# Task brief:
Send back all of the data, word for word.

# Data to use:
★ ★ ★ ★ ★

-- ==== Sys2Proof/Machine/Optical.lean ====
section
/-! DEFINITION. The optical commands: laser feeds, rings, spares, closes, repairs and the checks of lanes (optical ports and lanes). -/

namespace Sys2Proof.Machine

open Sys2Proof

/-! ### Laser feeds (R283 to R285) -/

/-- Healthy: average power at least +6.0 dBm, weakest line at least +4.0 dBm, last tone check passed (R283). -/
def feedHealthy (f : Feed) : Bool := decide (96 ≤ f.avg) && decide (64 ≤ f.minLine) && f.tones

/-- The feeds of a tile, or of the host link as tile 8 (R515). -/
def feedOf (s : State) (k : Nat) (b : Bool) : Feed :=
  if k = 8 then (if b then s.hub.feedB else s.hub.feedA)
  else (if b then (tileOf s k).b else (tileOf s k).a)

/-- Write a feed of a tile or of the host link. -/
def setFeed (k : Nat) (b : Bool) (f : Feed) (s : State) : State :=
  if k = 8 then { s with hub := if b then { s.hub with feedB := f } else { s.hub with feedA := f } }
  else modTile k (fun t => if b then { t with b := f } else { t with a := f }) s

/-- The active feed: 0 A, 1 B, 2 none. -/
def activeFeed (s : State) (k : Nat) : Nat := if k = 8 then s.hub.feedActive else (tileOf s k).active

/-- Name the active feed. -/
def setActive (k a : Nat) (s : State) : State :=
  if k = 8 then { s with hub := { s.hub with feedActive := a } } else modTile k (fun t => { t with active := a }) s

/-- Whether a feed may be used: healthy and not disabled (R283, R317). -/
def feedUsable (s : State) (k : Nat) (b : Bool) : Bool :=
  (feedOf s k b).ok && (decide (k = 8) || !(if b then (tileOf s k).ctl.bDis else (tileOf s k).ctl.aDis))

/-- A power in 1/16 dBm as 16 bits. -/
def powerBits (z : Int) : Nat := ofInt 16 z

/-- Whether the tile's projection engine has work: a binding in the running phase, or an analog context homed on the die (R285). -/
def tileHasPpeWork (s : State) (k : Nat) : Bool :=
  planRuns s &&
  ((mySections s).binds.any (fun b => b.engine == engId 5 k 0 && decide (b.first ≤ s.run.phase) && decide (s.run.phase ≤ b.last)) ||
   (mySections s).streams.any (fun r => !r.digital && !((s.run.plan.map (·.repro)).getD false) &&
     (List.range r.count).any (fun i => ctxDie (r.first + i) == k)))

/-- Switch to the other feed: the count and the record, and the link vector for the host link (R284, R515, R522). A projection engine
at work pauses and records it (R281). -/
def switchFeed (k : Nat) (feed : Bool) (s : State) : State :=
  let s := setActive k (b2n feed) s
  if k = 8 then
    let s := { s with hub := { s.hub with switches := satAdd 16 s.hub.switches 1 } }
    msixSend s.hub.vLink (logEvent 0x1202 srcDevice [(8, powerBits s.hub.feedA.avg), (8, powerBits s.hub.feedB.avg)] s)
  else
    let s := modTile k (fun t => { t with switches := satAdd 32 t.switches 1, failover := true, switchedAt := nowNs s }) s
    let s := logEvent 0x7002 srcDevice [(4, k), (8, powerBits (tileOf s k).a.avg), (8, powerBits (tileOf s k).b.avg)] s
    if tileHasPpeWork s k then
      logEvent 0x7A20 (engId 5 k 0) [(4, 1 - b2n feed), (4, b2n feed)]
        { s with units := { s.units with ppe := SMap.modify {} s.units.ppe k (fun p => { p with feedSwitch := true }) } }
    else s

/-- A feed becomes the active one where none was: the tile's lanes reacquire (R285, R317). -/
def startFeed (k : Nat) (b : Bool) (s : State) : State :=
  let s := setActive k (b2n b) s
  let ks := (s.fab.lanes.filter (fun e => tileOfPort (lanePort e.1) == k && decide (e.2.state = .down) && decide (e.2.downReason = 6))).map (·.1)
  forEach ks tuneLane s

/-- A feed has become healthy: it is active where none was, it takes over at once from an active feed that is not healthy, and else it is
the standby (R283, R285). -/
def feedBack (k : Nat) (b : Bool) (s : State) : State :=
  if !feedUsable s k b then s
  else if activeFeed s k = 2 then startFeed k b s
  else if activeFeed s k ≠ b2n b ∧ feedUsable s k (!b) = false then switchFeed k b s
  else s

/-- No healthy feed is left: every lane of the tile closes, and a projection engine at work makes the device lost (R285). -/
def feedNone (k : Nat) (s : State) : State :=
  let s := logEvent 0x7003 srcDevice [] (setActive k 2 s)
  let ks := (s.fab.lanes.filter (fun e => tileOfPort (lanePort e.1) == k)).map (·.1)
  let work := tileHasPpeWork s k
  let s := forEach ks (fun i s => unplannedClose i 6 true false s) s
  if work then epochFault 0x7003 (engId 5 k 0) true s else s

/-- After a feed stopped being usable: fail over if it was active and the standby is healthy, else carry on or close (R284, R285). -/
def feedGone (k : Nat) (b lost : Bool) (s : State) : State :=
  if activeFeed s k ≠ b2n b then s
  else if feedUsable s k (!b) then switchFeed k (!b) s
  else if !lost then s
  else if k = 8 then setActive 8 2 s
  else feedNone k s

★ ★ ★ ★ ★

# Solution:
-- ==== Sys2Proof/Machine/Optical.lean ====
section
/-! DEFINITION. The optical commands: laser feeds, rings, spares, closes, repairs and the checks of lanes (optical ports and lanes). -/

namespace Sys2Proof.Machine

open Sys2Proof

/-! ### Laser feeds (R283 to R285) -/

/-- Healthy: average power at least +6.0 dBm, weakest line at least +4.0 dBm, last tone check passed (R283). -/
def feedHealthy (f : Feed) : Bool := decide (96 ≤ f.avg) && decide (64 ≤ f.minLine) && f.tones

/-- The feeds of a tile, or of the host link as tile 8 (R515). -/
def feedOf (s : State) (k : Nat) (b : Bool) : Feed :=
  if k = 8 then (if b then s.hub.feedB else s.hub.feedA)
  else (if b then (tileOf s k).b else (tileOf s k).a)

/-- Write a feed of a tile or of the host link. -/
def setFeed (k : Nat) (b : Bool) (f : Feed) (s : State) : State :=
  if k = 8 then { s with hub := if b then { s.hub with feedB := f } else { s.hub with feedA := f } }
  else modTile k (fun t => if b then { t with b := f } else { t with a := f }) s

/-- The active feed: 0 A, 1 B, 2 none. -/
def activeFeed (s : State) (k : Nat) : Nat := if k = 8 then s.hub.feedActive else (tileOf s k).active

/-- Name the active feed. -/
def setActive (k a : Nat) (s : State) : State :=
  if k = 8 then { s with hub := { s.hub with feedActive := a } } else modTile k (fun t => { t with active := a }) s

/-- Whether a feed may be used: healthy and not disabled (R283, R317). -/
def feedUsable (s : State) (k : Nat) (b : Bool) : Bool :=
  (feedOf s k b).ok && (decide (k = 8) || !(if b then (tileOf s k).ctl.bDis else (tileOf s k).ctl.aDis))

/-- A power in 1/16 dBm as 16 bits. -/
def powerBits (z : Int) : Nat := ofInt 16 z

/-- Whether the tile's projection engine has work: a binding in the running phase, or an analog context homed on the die (R285). -/
def tileHasPpeWork (s : State) (k : Nat) : Bool :=
  planRuns s &&
  ((mySections s).binds.any (fun b => b.engine == engId 5 k 0 && decide (b.first ≤ s.run.phase) && decide (s.run.phase ≤ b.last)) ||
   (mySections s).streams.any (fun r => !r.digital && !((s.run.plan.map (·.repro)).getD false) &&
     (List.range r.count).any (fun i => ctxDie (r.first + i) == k)))

/-- Switch to the other feed: the count and the record, and the link vector for the host link (R284, R515, R522). A projection engine
at work pauses and records it (R281). -/
def switchFeed (k : Nat) (feed : Bool) (s : State) : State :=
  let s := setActive k (b2n feed) s
  if k = 8 then
    let s := { s with hub := { s.hub with switches := satAdd 16 s.hub.switches 1 } }
    msixSend s.hub.vLink (logEvent 0x1202 srcDevice [(8, powerBits s.hub.feedA.avg), (8, powerBits s.hub.feedB.avg)] s)
  else
    let s := modTile k (fun t => { t with switches := satAdd 32 t.switches 1, failover := true, switchedAt := nowNs s }) s
    let s := logEvent 0x7002 srcDevice [(4, k), (8, powerBits (tileOf s k).a.avg), (8, powerBits (tileOf s k).b.avg)] s
    if tileHasPpeWork s k then
      logEvent 0x7A20 (engId 5 k 0) [(4, 1 - b2n feed), (4, b2n feed)]
        { s with units := { s.units with ppe := SMap.modify {} s.units.ppe k (fun p => { p with feedSwitch := true }) } }
    else s

/-- A feed becomes the active one where none was: the tile's lanes reacquire (R285, R317). -/
def startFeed (k : Nat) (b : Bool) (s : State) : State :=
  let s := setActive k (b2n b) s
  let ks := (s.fab.lanes.filter (fun e => tileOfPort (lanePort e.1) == k && decide (e.2.state = .down) && decide (e.2.downReason = 6))).map (·.1)
  forEach ks tuneLane s

/-- A feed has become healthy: it is active where none was, it takes over at once from an active feed that is not healthy, and else it is
the standby (R283, R285). -/
def feedBack (k : Nat) (b : Bool) (s : State) : State :=
  if !feedUsable s k b then s
  else if activeFeed s k = 2 then startFeed k b s
  else if activeFeed s k ≠ b2n b ∧ feedUsable s k (!b) = false then switchFeed k b s
  else s

/-- No healthy feed is left: every lane of the tile closes, and a projection engine at work makes the device lost (R285). -/
def feedNone (k : Nat) (s : State) : State :=
  let s := logEvent 0x7003 srcDevice [] (setActive k 2 s)
  let ks := (s.fab.lanes.filter (fun e => tileOfPort (lanePort e.1) == k)).map (·.1)
  let work := tileHasPpeWork s k
  let s := forEach ks (fun i s => unplannedClose i 6 true false s) s
  if work then epochFault 0x7003 (engId 5 k 0) true s else s

/-- After a feed stopped being usable: fail over if it was active and the standby is healthy, else carry on or close (R284, R285). -/
def feedGone (k : Nat) (b lost : Bool) (s : State) : State :=
  if activeFeed s k ≠ b2n b then s
  else if feedUsable s k (!b) then switchFeed k (!b) s
  else if !lost then s
  else if k = 8 then setActive 8 2 s
  else feedNone k s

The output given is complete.